=== RECORD EXCERPTS ===

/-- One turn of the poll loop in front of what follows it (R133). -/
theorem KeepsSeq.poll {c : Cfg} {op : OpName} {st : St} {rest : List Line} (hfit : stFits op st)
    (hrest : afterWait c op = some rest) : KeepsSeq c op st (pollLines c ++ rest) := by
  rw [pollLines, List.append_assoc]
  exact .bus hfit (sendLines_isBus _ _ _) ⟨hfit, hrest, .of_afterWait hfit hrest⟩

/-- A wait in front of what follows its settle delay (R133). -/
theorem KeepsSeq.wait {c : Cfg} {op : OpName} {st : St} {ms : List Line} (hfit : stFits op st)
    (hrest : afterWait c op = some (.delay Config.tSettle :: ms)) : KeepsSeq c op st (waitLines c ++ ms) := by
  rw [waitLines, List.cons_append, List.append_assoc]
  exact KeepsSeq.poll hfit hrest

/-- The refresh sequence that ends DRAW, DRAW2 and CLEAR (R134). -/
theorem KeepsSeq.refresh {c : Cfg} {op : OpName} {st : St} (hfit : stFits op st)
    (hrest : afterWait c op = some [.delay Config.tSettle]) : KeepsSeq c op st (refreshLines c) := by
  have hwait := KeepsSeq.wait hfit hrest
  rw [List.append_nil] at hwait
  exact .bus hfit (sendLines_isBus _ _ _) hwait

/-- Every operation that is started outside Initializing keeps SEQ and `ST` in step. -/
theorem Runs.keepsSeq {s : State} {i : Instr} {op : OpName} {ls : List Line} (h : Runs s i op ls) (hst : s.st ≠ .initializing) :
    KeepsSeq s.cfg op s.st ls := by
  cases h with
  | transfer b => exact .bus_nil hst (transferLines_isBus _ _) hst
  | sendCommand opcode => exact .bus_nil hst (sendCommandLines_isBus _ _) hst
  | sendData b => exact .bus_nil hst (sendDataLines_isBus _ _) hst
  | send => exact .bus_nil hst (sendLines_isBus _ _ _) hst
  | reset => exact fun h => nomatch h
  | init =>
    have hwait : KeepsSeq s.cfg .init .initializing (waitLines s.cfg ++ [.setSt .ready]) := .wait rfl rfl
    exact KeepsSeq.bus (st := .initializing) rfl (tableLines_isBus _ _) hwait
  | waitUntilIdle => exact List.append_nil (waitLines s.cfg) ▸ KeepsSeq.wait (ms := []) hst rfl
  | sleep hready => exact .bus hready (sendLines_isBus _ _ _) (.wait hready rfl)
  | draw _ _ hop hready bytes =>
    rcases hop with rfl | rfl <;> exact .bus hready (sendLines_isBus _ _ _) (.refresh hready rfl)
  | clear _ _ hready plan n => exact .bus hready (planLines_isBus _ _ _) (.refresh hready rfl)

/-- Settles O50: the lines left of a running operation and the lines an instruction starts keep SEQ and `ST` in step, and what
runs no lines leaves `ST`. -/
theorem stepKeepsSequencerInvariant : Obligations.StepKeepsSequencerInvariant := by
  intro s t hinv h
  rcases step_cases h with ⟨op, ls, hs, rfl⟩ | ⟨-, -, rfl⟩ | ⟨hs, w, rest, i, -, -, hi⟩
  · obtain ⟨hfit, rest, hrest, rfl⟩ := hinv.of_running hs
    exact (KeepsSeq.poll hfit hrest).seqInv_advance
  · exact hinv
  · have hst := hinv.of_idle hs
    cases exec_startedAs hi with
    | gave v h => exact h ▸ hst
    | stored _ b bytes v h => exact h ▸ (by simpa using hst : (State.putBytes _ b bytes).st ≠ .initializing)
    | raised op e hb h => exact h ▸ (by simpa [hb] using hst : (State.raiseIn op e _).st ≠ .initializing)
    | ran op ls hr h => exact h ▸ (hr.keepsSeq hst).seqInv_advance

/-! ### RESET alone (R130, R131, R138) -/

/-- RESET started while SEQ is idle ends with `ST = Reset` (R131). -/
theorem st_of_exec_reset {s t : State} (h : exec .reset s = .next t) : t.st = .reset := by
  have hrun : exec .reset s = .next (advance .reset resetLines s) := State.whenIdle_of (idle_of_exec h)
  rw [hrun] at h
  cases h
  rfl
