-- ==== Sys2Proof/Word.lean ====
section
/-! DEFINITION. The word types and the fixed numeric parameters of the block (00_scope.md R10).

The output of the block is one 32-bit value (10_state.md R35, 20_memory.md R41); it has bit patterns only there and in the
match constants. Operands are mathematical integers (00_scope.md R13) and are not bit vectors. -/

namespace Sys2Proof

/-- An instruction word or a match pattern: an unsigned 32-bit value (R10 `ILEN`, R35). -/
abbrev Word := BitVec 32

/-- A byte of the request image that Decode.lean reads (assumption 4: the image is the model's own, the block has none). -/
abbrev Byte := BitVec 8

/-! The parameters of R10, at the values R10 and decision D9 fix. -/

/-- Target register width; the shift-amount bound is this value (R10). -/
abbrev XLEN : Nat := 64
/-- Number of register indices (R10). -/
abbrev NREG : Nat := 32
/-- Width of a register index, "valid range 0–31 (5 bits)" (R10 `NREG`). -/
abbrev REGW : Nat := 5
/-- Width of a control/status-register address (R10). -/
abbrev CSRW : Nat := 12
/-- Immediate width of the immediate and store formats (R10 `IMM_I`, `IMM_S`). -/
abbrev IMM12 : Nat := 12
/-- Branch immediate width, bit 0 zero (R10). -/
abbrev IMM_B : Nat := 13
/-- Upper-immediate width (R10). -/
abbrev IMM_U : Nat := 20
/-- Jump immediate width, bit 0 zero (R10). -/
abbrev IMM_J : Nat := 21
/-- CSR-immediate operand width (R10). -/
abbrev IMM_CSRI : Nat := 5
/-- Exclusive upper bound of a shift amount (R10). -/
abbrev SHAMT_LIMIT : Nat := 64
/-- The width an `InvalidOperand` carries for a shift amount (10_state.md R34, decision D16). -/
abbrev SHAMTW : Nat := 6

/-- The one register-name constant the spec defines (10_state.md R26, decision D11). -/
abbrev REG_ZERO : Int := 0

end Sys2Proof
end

===

**WHAT THIS TASK INVOLVES**
Set down the entire listing above again, word for word.

**EXPECTED ANSWER**
/-- One turn of the poll loop in front of what follows it (R133). -/
theorem KeepsSeq.poll {c : Cfg} {op : OpName} {st : St} {rest : List Line} (hfit : stFits op st)
    (hrest : afterWait c op = some rest) : KeepsSeq c op st (pollLines c ++ rest) := by
  rw [pollLines, List.append_assoc]
  exact .bus hfit (sendLines_isBus _ _ _) ⟨hfit, hrest, .of_afterWait hfit hrest⟩

/-- A wait in front of what follows its settle delay (R133). -/
theorem KeepsSeq.wait {c : Cfg} {op : OpName} {st : St} {ms : List Line} (hfit : stFits op st)
    (hrest : afterWait c op = some (.delay Config.tSettle :: ms)) : KeepsSeq c op st (waitLines c ++ ms) := by
  rw [waitLines, List.cons_append, List.append_assoc]
  exact KeepsSeq.poll hfit hrest

/-- The refresh sequence that ends DRAW, DRAW2 and CLEAR (R134). -/
theorem KeepsSeq.refresh {c : Cfg} {op : OpName} {st : St} (hfit : stFits op st)
    (hrest : afterWait c op = some [.delay Config.tSettle]) : KeepsSeq c op st (refreshLines c) := by
  have hwait := KeepsSeq.wait hfit hrest
  rw [List.append_nil] at hwait
  exact .bus hfit (sendLines_isBus _ _ _) hwait

/-- Every operation that is started outside Initializing keeps SEQ and `ST` in step. -/
theorem Runs.keepsSeq {s : State} {i : Instr} {op : OpName} {ls : List Line} (h : Runs s i op ls) (hst : s.st ≠ .initializing) :
    KeepsSeq s.cfg op s.st ls := by
  cases h with
  | transfer b => exact .bus_nil hst (transferLines_isBus _ _) hst
  | sendCommand opcode => exact .bus_nil hst (sendCommandLines_isBus _ _) hst
  | sendData b => exact .bus_nil hst (sendDataLines_isBus _ _) hst
  | send => exact .bus_nil hst (sendLines_isBus _ _ _) hst
  | reset => exact fun h => nomatch h
  | init =>
    have hwait : KeepsSeq s.cfg .init .initializing (waitLines s.cfg ++ [.setSt .ready]) := .wait rfl rfl
    exact KeepsSeq.bus (st := .initializing) rfl (tableLines_isBus _ _) hwait
  | waitUntilIdle => exact List.append_nil (waitLines s.cfg) ▸ KeepsSeq.wait (ms := []) hst rfl
  | sleep hready => exact .bus hready (sendLines_isBus _ _ _) (.wait hready rfl)
  | draw _ _ hop hready bytes =>
    rcases hop with rfl | rfl <;> exact .bus hready (sendLines_isBus _ _ _) (.refresh hready rfl)
  | clear _ _ hready plan n => exact .bus hready (planLines_isBus _ _ _) (.refresh hready rfl)

/-- Settles O50: the lines left of a running operation and the lines an instruction starts keep SEQ and `ST` in step, and what
runs no lines leaves `ST`. -/
theorem stepKeepsSequencerInvariant : Obligations.StepKeepsSequencerInvariant := by
  intro s t hinv h
  rcases step_cases h with ⟨op, ls, hs, rfl⟩ | ⟨-, -, rfl⟩ | ⟨hs, w, rest, i, -, -, hi⟩
  · obtain ⟨hfit, rest, hrest, rfl⟩ := hinv.of_running hs
    exact (KeepsSeq.poll hfit hrest).seqInv_advance
  · exact hinv
  · have hst := hinv.of_idle hs
    cases exec_startedAs hi with
    | gave v h => exact h ▸ hst
    | stored _ b bytes v h => exact h ▸ (by simpa using hst : (State.putBytes _ b bytes).st ≠ .initializing)
    | raised op e hb h => exact h ▸ (by simpa [hb] using hst : (State.raiseIn op e _).st ≠ .initializing)
    | ran op ls hr h => exact h ▸ (hr.keepsSeq hst).seqInv_advance

/-! ### RESET alone (R130, R131, R138) -/

/-- RESET started while SEQ is idle ends with `ST = Reset` (R131). -/
theorem st_of_exec_reset {s t : State} (h : exec .reset s = .next t) : t.st = .reset := by
  have hrun : exec .reset s = .next (advance .reset resetLines s) := State.whenIdle_of (idle_of_exec h)
  rw [hrun] at h
  cases h
  rfl
-- ==== Sys2Proof/Word.lean ====
section
/-! DEFINITION. The word types and the fixed numeric parameters of the block (00_scope.md R10).

The output of the block is one 32-bit value (10_state.md R35, 20_memory.md R41); it has bit patterns only there and in the
match constants. Operands are mathematical integers (00_scope.md R13) and are not bit vectors. -/

namespace Sys2Proof

/-- An instruction word or a match pattern: an unsigned 32-bit value (R10 `ILEN`, R35). -/
abbrev Word := BitVec 32

/-- A byte of the request image that Decode.lean reads (assumption 4: the image is the model's own, the block has none). -/
abbrev Byte := BitVec 8

/-! The parameters of R10, at the values R10 and decision D9 fix. -/

/-- Target register width; the shift-amount bound is this value (R10). -/
abbrev XLEN : Nat := 64
/-- Number of register indices (R10). -/
abbrev NREG : Nat := 32
/-- Width of a register index, "valid range 0–31 (5 bits)" (R10 `NREG`). -/
abbrev REGW : Nat := 5
/-- Width of a control/status-register address (R10). -/
abbrev CSRW : Nat := 12
/-- Immediate width of the immediate and store formats (R10 `IMM_I`, `IMM_S`). -/
abbrev IMM12 : Nat := 12
/-- Branch immediate width, bit 0 zero (R10). -/
abbrev IMM_B : Nat := 13
/-- Upper-immediate width (R10). -/
abbrev IMM_U : Nat := 20
/-- Jump immediate width, bit 0 zero (R10). -/
abbrev IMM_J : Nat := 21
/-- CSR-immediate operand width (R10). -/
abbrev IMM_CSRI : Nat := 5
/-- Exclusive upper bound of a shift amount (R10). -/
abbrev SHAMT_LIMIT : Nat := 64
/-- The width an `InvalidOperand` carries for a shift amount (10_state.md R34, decision D16). -/
abbrev SHAMTW : Nat := 6

/-- The one register-name constant the spec defines (10_state.md R26, decision D11). -/
abbrev REG_ZERO : Int := 0

end Sys2Proof
end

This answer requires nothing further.